Sauf les siennes quand il fait semblant de réfléchir.
Je vous vois venir, vous les fut-fut de service : s'il est si nul que ça, comment qu'il a pu être chef ? C'est parce qu'il a réussi à un concours national : il est arrivé sixième sur sept et il y avait six places à prendre. Yeahhh !
Il faut l'entendre raconter l'épreuve de calcul, c'est ubuesque :
- La question était vachement piégeuse, on demandait combien faisaient deux fois douze et j'ai répondu du tic au tac, vingt huit !
Mais dans l'assemblée, y'a toujours un gros malin qui affirme que deux fois douze ça fait pas vingt huit mais plutôt vingt quatre et là, notre bien aimé chef se fait l'œil pétillant et balance sa réplique favorite,
- Peut-être, mais moi j'étais le plus près !

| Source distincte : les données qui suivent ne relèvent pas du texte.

-- ==== Sys2Proof/Machine/Arith.lean ====
section
/-! DEFINITION. ADD, SUB, LOAD and STORE (spec 45_arith_load_store.md). -/

namespace Sys2Proof.Machine

/-- Write a result to the LHS register and then its whole flags byte (R60 item 7, R176). -/
def resultWithFlags (r : Reg) (res flags : Byte) (s : State) : Result :=
  ((s.memWrite (Reg.addr r) res).memWrite (Reg.flagsAddr r) flags).complete 2#8 true

/-- ADD (R178). -/
def execAdd (r : Reg) (mode : AddrMode) (opnd : Byte) (s : State) : Result :=
  let a := s.reg r
  let v := operandValue s mode opnd
  resultWithFlags r (a + v) (addFlags a v) s

/-- SUB (R179). -/
def execSub (r : Reg) (mode : AddrMode) (opnd : Byte) (s : State) : Result :=
  let a := s.reg r
  let v := operandValue s mode opnd
  resultWithFlags r (a - v) (subFlags a v) s

/-- LOAD (R180). -/
def execLoad (r : Reg) (mode : AddrMode) (opnd : Byte) (s : State) : Result :=
  (s.memWrite (Reg.addr r) (operandValue s mode opnd)).complete 2#8 true

/-- STORE (R181). -/
def execStore (r : Reg) (mode : AddrMode) (opnd : Byte) (s : State) : Result :=
  (s.memWrite (ea s mode opnd) (s.reg r)).complete 2#8 true

end Sys2Proof.Machine
end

Ce matin, on doit faire une intervention d'appréhension de suspect. Bien sûr, nous avons des techniques "secret police" et pour ce coup, ce sera la formation dite du héros ; j'explique : lors de l'assaut final dans une habitation, on ignore où est le gonze qui nous canarde et pour avoir le moins de camarades au tapis on entre en file indienne derrière le héros en hurlant "Rend-toi connard"
Le héros est donc celui qu'on tient fermement devant et tous les autres sont derrière pour se protéger des bastos de l'ennemi.
Comme la chanson de Brassens : "Nous derrière et lui devant"
Même s'il a pas trop envie, le héros, il est bien obligé d'avancer vu que c'est ceux de derrière qui le poussent…
Avant chaque opération, le chef demande s'il y a un volontaire et bien sûr, y'en a jamais, alors notre digne responsable action pose une devinette à celui qui a eu le plus de gages dans la semaine.
S'il répond correctement on passe au deuxième gagé. Ainsi de suite mais en général, ça fait quine au premier.
Lorsque le chef entre nous sommes tous au garde à vous, a part les trois quarts qui discutent encore.
- Repos pour ceusses qui étaient au garde à vous et garde à vous pour ceusses qui z'y étaient pas !
Je reconnais qu'il est malin le chef, comme ça il sait déjà où il peut choisir.
Repos tout le monde ! Aujourd'hui, c'est Dugommier qui à le plus de gages… Garde-à-vous, nom de Dieu ! Bon, répondez à la devinette que j'énonce : Si la plus petite unité de masse est le milligramme, la plus petite unité de longueur, le millimètre quelle est la plus petite unité d'intelligence ?
- Heu…
- Cherchez bien car aujourd'hui on va dénicher Dédé le Riflard …
- Heu…
- Et vous le connaissez Dédé le Riflard, il tire sur tout ce qui est bleu ! Alors, j'attends… le mili… ?
- Heu… Volt ?
- Mais non andouille, le mili...?
- Heu… cien ? ouais le milicien !
- Pas de pot Jojo, la réponse est pourtant dans vos cordes : la plus petite unité d'intelligence c'est le… M I L I… T A I R E ! Vous serez donc notre héros.
Sous les applaudissements rassurés des collègues reconnaissants !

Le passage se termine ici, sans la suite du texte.